Oftel is reporting that the UK has exceeded the 2 million Broadband users mark. The last one million users have been added in just seven months, and the market is growing at 35,000 connections a week.
Of course this headline figure all depends on your definition of Broadband, Oftel are currently including NTL's 150kbps service in the figures although in a recent review of broadband speeds, the regulator is wanting to redefine broadband as 'always-on' with downstream speeds in excess of 256kbps. NTL has around 380,000 users on its 150kbps service, which makes a large dent in the figures.
Interestingly NTL appears to be trying to fight its corner to be allowed to call its 150kbps (formerly 128kbps) service 'Broadband'. The ASA recently ruled that NTL's definition is likely to mislead (The Register). Interestingly enough, NTL has decided to attack the decision by the ASA which seems to be based on a quick poll of six computer magazine editors who say they consider broadband to mean a service with speeds of 500kbps or above. Certainly that would be a speed that we see as being what most people consider as Broadband in the UK, though many still contend the real definition should be a much higher speed.

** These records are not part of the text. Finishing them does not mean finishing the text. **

-- ==== Sys2Proof/Laws/KeptRemote.lean ====
section
/-! SUPPORT. What the operations of Machine/Remote.lean keep. -/
namespace Sys2Proof.Machine

theorem kept_newSerial {s0 s : State}  (kp : Kept s0 s) :
    Kept s0 (newSerial s).1 := by
  unfold newSerial
  try dsimp only
  repeat' (first
    | with_reducible assumption | with_reducible refine Kept.modRau ?_ (fun _ r => r))

theorem kept_releaseHeld {s0 s : State} {p : StreamProducer} (kp : Kept s0 s) :
    Kept s0 (releaseHeld p s) := by
  unfold releaseHeld
  try dsimp only
  repeat' (first
    | with_reducible assumption | with_reducible refine Kept.modClc ?_ (fun _ r => r))

theorem kept_startDeposit {s0 s : State} {k : ContextId} {home : Nat} {mailbox : Nat} {kind : MsgKind} (kp : Kept s0 s) :
    Kept s0 (startDeposit k home mailbox kind s).1 := by
  unfold startDeposit
  try dsimp only
  repeat' (first
    | with_reducible assumption | with_reducible apply kept_newSerial | with_reducible apply kept_offerOther
    | with_reducible apply Kept.setOutbound)

theorem kept_offerFirst {s0 s t : State} {k : ContextId} {d : OutDeposit} {cells : List Cell} (kp : Kept s0 s)
    (e : depositMove.offerFirst k s d cells = some t) : Kept s0 t := by
  unfold depositMove.offerFirst at e
  split at e
  · cases e
  · split at e
    · cases e
    · dsimp only at e
      split at e
      · cases e
        exact (kept_offerStream kp).setOutbound
      · cases e
        exact kept_offerStream kp

theorem kept_depositMove {s0 s t : State} {k : ContextId} (kp : Kept s0 s) (e : depositMove k s = some t) : Kept s0 t := by
  unfold depositMove at e
  repeat' split at e
  all_goals first
    | cases e; done
    | exact kept_offerFirst kp e
    | (cases e; exact kp.setOutbound)
    | (cases e; exact kept_offerOther kp.setOutbound)

theorem kept_depositMoves {s0 s : State} {k : ContextId} {n : Nat} (kp : Kept s0 s) : Kept s0 (depositMoves k n s) := by
  induction n generalizing s with
  | zero => exact kp
  | succ n ih =>
    unfold depositMoves
    split
    · next e => exact ih (kept_depositMove kp e)
    · exact kp

theorem kept_pumpDeposit {s0 s : State} {k : ContextId} (kp : Kept s0 s) :
    Kept s0 (pumpDeposit k s) := by
  unfold pumpDeposit
  try dsimp only
  repeat' (first
    | with_reducible assumption | with_reducible apply kept_depositMoves)

theorem kept_handToDeposit {s0 s : State} {k : ContextId} {serial : Nat} {sequence : Option Nat} {block : List Byte} {pageEnd : Bool} {damaged : Bool} (kp : Kept s0 s) :
    Kept s0 (handToDeposit k serial sequence block pageEnd damaged s) := by
  unfold handToDeposit
  try dsimp only
  repeat' (first
    | with_reducible assumption | with_reducible apply kept_pumpDeposit | with_reducible apply Kept.setOutbound
    | exact (List.length_map _).trans_le r | exact (List.length_filter_le _ _).trans r
    | (refine Kept.of_eq ‹_ = (_, _)› ?_) | (dsimp only) | split)

theorem kept_askRollback {s0 s : State} {k : ContextId} {serial : Nat} {page : Nat} (kp : Kept s0 s) :
    Kept s0 (askRollback k serial page s) := by
  unfold askRollback
  try dsimp only
  repeat' (first
    | with_reducible assumption | with_reducible apply kept_pumpDeposit | with_reducible apply Kept.setOutbound
    | exact (List.length_map _).trans_le r | exact (List.length_filter_le _ _).trans r
    | (refine Kept.of_eq ‹_ = (_, _)› ?_) | (dsimp only) | split)

theorem kept_askClose {s0 s : State} {k : ContextId} {serial : Nat} {ask : CloseAsk} (kp : Kept s0 s) :
    Kept s0 (askClose k serial ask s) := by
  unfold askClose
  try dsimp only
  repeat' (first
    | with_reducible assumption | with_reducible apply kept_pumpDeposit | with_reducible apply Kept.setOutbound
    | exact (List.length_map _).trans_le r | exact (List.length_filter_le _ _).trans r
    | (refine Kept.of_eq ‹_ = (_, _)› ?_) | (dsimp only) | split)

theorem kept_freeDeposit {s0 s : State} {k : ContextId} (kp : Kept s0 s) :
    Kept s0 (freeDeposit k s) := by
  unfold freeDeposit
  try dsimp only
  repeat' (first
    | with_reducible assumption | with_reducible apply kept_releaseHeld | with_reducible apply Kept.setOutbound)

theorem kept_takeAccept {s0 s : State} {k : Option ContextId} {c : Cell} (kp : Kept s0 s) :
    Kept s0 (takeAccept k c s) := by
  unfold takeAccept
  try dsimp only
  repeat' (first
    | with_reducible assumption | with_reducible apply kept_pumpDeposit | with_reducible apply kept_offerOther
    | with_reducible apply Kept.setOutbound | exact (List.length_map _).trans_le r
    | exact (List.length_filter_le _ _).trans r | (refine Kept.of_eq ‹_ = (_, _)› ?_) | (dsimp only) | split)

theorem kept_takeBlockTaken {s0 s : State} {k : ContextId} {c : Cell} (kp : Kept s0 s) :
    Kept s0 (takeBlockTaken k c s) := by
  unfold takeBlockTaken
  try dsimp only
  repeat' (first
    | with_reducible assumption | with_reducible apply kept_pumpDeposit | with_reducible apply Kept.setOutbound
    | exact (List.length_map _).trans_le r | exact (List.length_filter_le _ _).trans r
    | (refine Kept.of_eq ‹_ = (_, _)› ?_) | (dsimp only) | split)

theorem kept_sendForFetch {s0 s : State} {k : ContextId} {c : Cell} {serial : Nat} {tell : Bool} (kp : Kept s0 s) :
    Kept s0 (sendForFetch k c serial tell s) := by
  unfold sendForFetch
  try dsimp only
  repeat' (first
    | with_reducible assumption | with_reducible apply kept_offerOther | with_reducible apply Kept.setFetch
    | exact (List.length_map _).trans_le r | exact (List.length_filter_le _ _).trans r
    | (refine Kept.of_eq ‹_ = (_, _)› ?_) | (dsimp only) | split)

theorem kept_startFetch {s0 s : State} {k : ContextId} {home : Nat} {handle : Option Nat} {mailbox : Option Nat} (kp : Kept s0 s) :
    Kept s0 (startFetch k home handle mailbox s) := by
  unfold startFetch
  try dsimp only
  repeat' (first
    | with_reducible assumption | with_reducible apply kept_sendForFetch | with_reducible apply kept_newSerial
    | with_reducible apply Kept.setFetch)

theorem kept_endFetch {s0 s : State} {k : ContextId} (kp : Kept s0 s) :
    Kept s0 (endFetch k s) := by
  unfold endFetch
  try dsimp only
  repeat' (first
    | with_reducible assumption | with_reducible apply kept_offerOther | with_reducible apply Kept.setFetch
    | exact (List.length_map _).trans_le r | exact (List.length_filter_le _ _).trans r
    | (refine Kept.of_eq ‹_ = (_, _)› ?_) | (dsimp only) | split)

theorem kept_fetchAsk {s0 s : State} {k : ContextId} {index : Nat} (kp : Kept s0 s) :
    Kept s0 (fetchAsk k index s) := by
  unfold fetchAsk
  try dsimp only
  repeat' (first
    | with_reducible assumption | with_reducible apply kept_sendForFetch | with_reducible apply Kept.setFetch
    | exact (List.length_map _).trans_le r | exact (List.length_filter_le _ _).trans r
    | (refine Kept.of_eq ‹_ = (_, _)› ?_) | (dsimp only) | split)

theorem kept_fetchSettle {s0 s : State} {k : ContextId} {index : Nat} (kp : Kept s0 s) :
    Kept s0 (fetchSettle k index s) := by
  unfold fetchSettle
  try dsimp only
  repeat' (first
    | with_reducible assumption | with_reducible apply Kept.setFetch | exact (List.length_map _).trans_le r
    | exact (List.length_filter_le _ _).trans r | (refine Kept.of_eq ‹_ = (_, _)› ?_) | (dsimp only) | split)

theorem kept_fetchHeard {s0 s : State} {k : ContextId} (kp : Kept s0 s) :
    Kept s0 (fetchHeard k s) := by
  unfold fetchHeard
  try dsimp only
  repeat' (first
    | with_reducible assumption | with_reducible apply Kept.setFetch | exact (List.length_map _).trans_le r
    | exact (List.length_filter_le _ _).trans r | (refine Kept.of_eq ‹_ = (_, _)› ?_) | (dsimp only) | split)

theorem kept_openFetch {s0 s : State} {k : ContextId} {handle : Nat} (kp : Kept s0 s) :
    Kept s0 (openFetch k handle s) := by
  unfold openFetch
  try dsimp only
  repeat' (first
    | with_reducible assumption | with_reducible apply Kept.setFetch | exact (List.length_map _).trans_le r
    | exact (List.length_filter_le _ _).trans r | (refine Kept.of_eq ‹_ = (_, _)› ?_) | (dsimp only) | split)

theorem kept_modDeposit {s0 s : State} {h : Nat} {f : DepositEntry → DepositEntry} (kp : Kept s0 s) :
    Kept s0 (modDeposit h f s) := by
  unfold modDeposit
  try dsimp only
  repeat' (first
    | with_reducible assumption | with_reducible refine Kept.modRau ?_ (fun _ r => r)
    | with_reducible refine Kept.modRau ?_ (fun hs r => ?_) | exact (List.length_map _).trans_le r)

theorem kept_removeDeposit {s0 s : State} {h : Nat} (kp : Kept s0 s) :
    Kept s0 (removeDeposit h s) := by
  unfold removeDeposit
  try dsimp only
  repeat' (first
    | with_reducible assumption | with_reducible refine Kept.modRau ?_ (fun _ r => r)
    | with_reducible refine Kept.modRau ?_ (fun hs r => ?_) | exact (List.length_map _).trans_le r
    | exact (List.length_filter_le _ _).trans r)

theorem kept_heardDepositor {s0 s : State} {h : Nat} (kp : Kept s0 s) :
    Kept s0 (heardDepositor h s) := by
  unfold heardDepositor
  try dsimp only
  repeat' (first
    | with_reducible assumption | with_reducible apply kept_modDeposit)

theorem kept_toDepositor {s0 s : State} {e : DepositEntry} {kind : Byte} {payload : List Byte} (kp : Kept s0 s) :
    Kept s0 (toDepositor e kind payload s) := by
  unfold toDepositor
  try dsimp only
  repeat' (first
    | with_reducible assumption | with_reducible apply kept_offerOther)

theorem kept_sendDepositRefuse {s0 s : State} {dst : BitVec 4} {tag : Byte} {cause : Byte} {handle : Option Nat} (kp : Kept s0 s) :
    Kept s0 (sendDepositRefuse dst tag cause handle s) := by
  unfold sendDepositRefuse
  try dsimp only
  repeat' (first
    | with_reducible assumption | with_reducible apply kept_offerOther)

If NTL gets its way and is allowed to sell the 150kbps as Broadband, then this will make a mockery of the UK. At a time when Telewest and ADSL ISPs are starting to push 1Mbps and 2Mbps connections into homes, NTL are still trying to hang in at the lower end. Perhaps NTL's bosses should be made to use some Broadband streaming sites and see really what a difference 150kbps connection makes when you try to view streaming videos. Sites such as Real.com have music videos that now run at 450kbps.